The following section pertains to protein sequence evidence.  Here we are using previously annotated protein sequences.  Another option would be to use SwissProt or other database:

#-----Protein Homology Evidence (for best results provide a file for at least one)
protein=/vol_b/run_data/protein/Arabidopsis_thaliana.TAIR10.27.pep.all.fa:AT,/vol_b/run_data/protein/Brachypodium_distachyon.v1.0.27.pep.all.fa:BD,/vol_b/run_data/protein/Oryza_sativa.IRGSP-1.0.27.pep.all.fa:OS,/vol_b/run_data/protein/Setaria_italica.JGIv2.0.27.pep.all.fa:SI,/vol_b/run_data/protein/Sorghum_bicolor.Sorbi1.27.pep.all.fa:,/vol_b/run_data/protein/Zea_mays.AGPv4.pep.all.fa:grm  #protein sequence file in fasta format (i.e. from mutiple organisms)
protein_gff=  #aligned protein homology evidence from an external GFF3 file

This next section pertains to repeat identification:

#-----Repeat Masking (leave values blank to skip repeat masking)
model_org= #select a model organism for RepBase masking in RepeatMasker
rmlib=/vol_b/run_data/Wessler-Bennetzen_2.fasta #provide an organism specific repeat library in fasta format for RepeatMasker
repeat_protein=/vol_b/run_data/te_proteins.fasta #provide a fasta file of transposable element proteins for RepeatRunner
rm_gff= #pre-identified repeat elements from an external GFF3 file
prok_rm=0 #forces MAKER to repeatmask prokaryotes (no reason to change this), 1 = yes, 0 = no
softmask=1 #use soft-masking rather than hard-masking in BLAST (i.e. seg and dust filtering)

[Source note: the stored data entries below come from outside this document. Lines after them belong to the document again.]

/-- The grid of a context with a number, while it has not completed. -/
def State.gridSeq (s : State) (ctx seq : Nat) : Option Grid :=
  (mvals s.grids).find? (fun g => g.ctx == ctx && g.seq == seq && (match g.kind with
    | .slice _ => false
    | .alcove => false
    | _ => true))
/-- Every workgroup of a grid has triggered or ended (R188); a stage grid launches further workgroups until its binding goes (log entry 35). -/
def Grid.allTriggered (g : Grid) : Bool :=
  match g.kind with
  | .plain => decide (g.lr.gx * g.lr.gy * g.lr.gz ≤ g.triggered.length)
  | .stage _ => g.unbound && decide (g.handed ≤ g.triggered.length)
  | _ => false
/-- A predecessor lets a grid become eligible (R324). -/
def State.depDone (s : State) (ctx seq : Nat) (early : Bool) : Bool :=
  seq == 0 || (match s.gridSeq ctx seq with
    | none => true
    | some g => early && g.allTriggered)
/-- Every predecessor of a grid has completed (R189). -/
def State.depsComplete (s : State) (ctx : Nat) (r : LaunchRec) : Bool := s.depDone ctx r.dep0 false && s.depDone ctx r.dep1 false

/-- The scope that a warp of a grid acquires at its start (R257): that of its launch, and device after predecessors. -/
def LaunchRec.startAcq (r : LaunchRec) (scope : Nat) : Nat := if r.dep0 = 0 ∧ r.dep1 = 0 then scope else max scope 4

def gridNew (ctx seq : Nat) (kind : GKind) (r : LaunchRec) (scope : Nat) : Grid :=
  { ctx := ctx, seq := seq, kind := kind, lr := r, acqScope := scope, eligible := false, halls := [], handed := 0, placedGangs := 0, endedWgs := 0,
    triggered := [], storesAt := [], unbound := false }

/-- A record comes to the device distributor: its grid and number, or the reason of R187. -/
def State.acceptGrid (s : State) (ctx v scope : Nat) : State × Except Nat Nat :=
  match mget s.ctxs ctx with
  | none => (s, .error 1)
  | some c =>
    let r := launchRecOf v
    if launchInvalid v c.nextSeq then (s, .error 1)
    else if s.launchNoRoom r then (s, .error 3)
    else if Config.launchQueue ≤ s.queued ctx then (s, .error 2)
    else
      let g := gridNew ctx c.nextSeq .plain r scope
      ({ s with nextId := s.nextId + 1, grids := mset s.grids s.nextId g, ctxs := mset s.ctxs ctx { c with nextSeq := c.nextSeq + 1 } }, .ok c.nextSeq)

/-- A refused record of an entry queue or a put window: a fault record of kind 2 (R322, R336). -/
def State.refuseLaunch (s : State) (ctx reason q entry : Nat) : State :=
  s.post { ctx := ctx, w0 := recWord0 2 0 ctx 0 0 0 0 0, info := toWord (reason + q * 2 ^ 16), block := toWord entry, handle := 0 }

/-! ## Halls of a grid (R324) -/

/-- Free warp slots of a hall. -/
def State.hallFree (s : State) (h : Nat) : Nat := (List.range 104).foldl (fun a i => a + (s.room (104 * h + i)).slots) 0
/-- The `n` best of some halls by free slots, ties to the lower number. -/
def bestHalls : List (Nat × Nat) → Nat → List Nat
  | _, 0 => []
  | [], _ => []
  | x :: l, n + 1 =>
    let b := l.foldl (fun (a : Nat × Nat) y => if a.2 < y.2 then y else a) x
    b.1 :: bestHalls ((x :: l).filter (fun y => y.1 != b.1)) n
def State.chooseHalls (s : State) (hs : List Nat) (n : Nat) : List Nat :=
  (bestHalls (hs.map (fun h => (h, s.hallFree h))) n).foldl sadd []
/-- The halls that take no fatal error's rest (R362). -/
def State.liveHalls (s : State) : List Nat := (List.range 8).filter (fun h => !(s.hall h).fatal)

/-! ## Stage batches (R247, R333) -/

def State.updGraph (s : State) (ctx : Nat) (n : Option Nat) (f : Graph → Graph) : State :=
  match n with
  | none => s
  | some k => { s with ctxs := mupd s.ctxs ctx (fun c => { c with graphs := mupd c.graphs k f }) }
/-- Progress on the graph of a queue (R333). -/
def State.progress (s : State) (q : Queue) : State := s.updGraph q.ctx q.graph (fun g => { g with progress := true, quietTold := false })

/-- The records ahead of the first marker, with scope, time and whether the host put them. -/
def leadRecs : List QItem → List (Rec64 × Nat × Nat)
  | .rcd r sc t h :: l => (r, if h then 6 else sc, t) :: leadRecs l
  | _ => []
def countRecs (l : List QItem) : Nat := (l.filter (fun i => match i with
  | .rcd _ _ _ _ => true
  | _ => false)).length

/-- Scratch of a stage workgroup: its records, its count word, and their granules full. -/
def stageMem (recs : List Rec64) (batch : Nat) : WgMem :=
  let m := ((List.range recs.length).zip recs).foldl (fun (m : WgMem) p => m.scrPut (64 * p.1) 64 p.2.toNat) WgMem.start
  ((m.scrPut (64 * batch) 8 recs.length).fill 0 (64 * recs.length)).fill (64 * batch) 8

/-- The stage workgroups in flight of a grid. -/
def State.inFlight (s : State) (gid : Nat) : Nat := ((mvals s.gangs).filter (fun g => g.gid == gid && g.stat != .ended)).length

/-- Launches one workgroup of the bound stage with the first `n` records, where MAXWG, the grid and a hall allow it. -/
def State.launchBatch (s : State) (qn n : Nat) : Option State :=
  match mget s.queues qn with
  | none => none
  | some q => match q.bound with
    | none => none
    | some b => match mget q.bindings b, mget s.ctxs q.ctx with
      | some bd, some c => (match mget s.grids bd.gid with
        | none => none
        | some g =>
          match s.chooseHalls (s.liveHalls.filter (fun h => !c.savedHalls.contains h)) 1 with
          | [] => none
          | h :: _ =>
            if n = 0 ∨ c.stopped = true ∨ g.eligible = false ∨ (bd.maxwg ≠ 0 ∧ bd.maxwg ≤ s.inFlight bd.gid) then none
            else
              let rs := (leadRecs q.items).take n
              let scope := rs.foldl (fun a r => max a r.2.1) 0
              let gg := gangOf bd.gid (q.batchSeq % 65536) 0 h s.time (rs.map (·.1)) bd.batch (g.lr.startAcq scope)
              let q1 := { q with items := q.items.drop rs.length, batchSeq := q.batchSeq + 1 }
              some (({ s with nextId := s.nextId + 1, queues := mset s.queues qn q1, gangs := mset s.gangs s.nextId gg,
                              grids := mset s.grids bd.gid { g with handed := g.handed + 1, halls := sadd g.halls h } } : State).progress q))
      | _, _ => none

This next section pertains to setting for gene predictors.

#-----Gene Prediction
snaphmm= #SNAP HMM file
gmhmm= #GeneMark HMM file
augustus_species=maize5 #Augustus gene prediction species model
fgenesh_par_file= #FGENESH parameter file
pred_gff=/vol_b/run_data/B73_fg.gff3  #ab-initio predictions from an external GFF3 file
model_gff= #annotated gene models from an external GFF3 file (annotation pass-through)
run_evm=0 #run EvidenceModeler, 1 = yes, 0 = no
est2genome=0 #infer gene predictions directly from ESTs, 1 = yes, 0 = no
protein2genome=0 #infer predictions from protein homology, 1 = yes, 0 = no
trna=1 #find tRNAs with tRNAscan, 1 = yes, 0 = no
snoscan_rrna= #rRNA file to have Snoscan find snoRNAs
snoscan_meth= #-O-methylation site fileto have Snoscan find snoRNAs
unmask=0 #also run ab-initio prediction programs on unmasked sequence, 1 = yes, 0 = no
allow_overlap= #allowed gene overlap fraction (value from 0 to 1, blank for default)


Keep the rest of the settings as default.

Step 7.  Run MAKER-P

MAKER-P will be run using MPI for scaling with 44 CPU available on the instance.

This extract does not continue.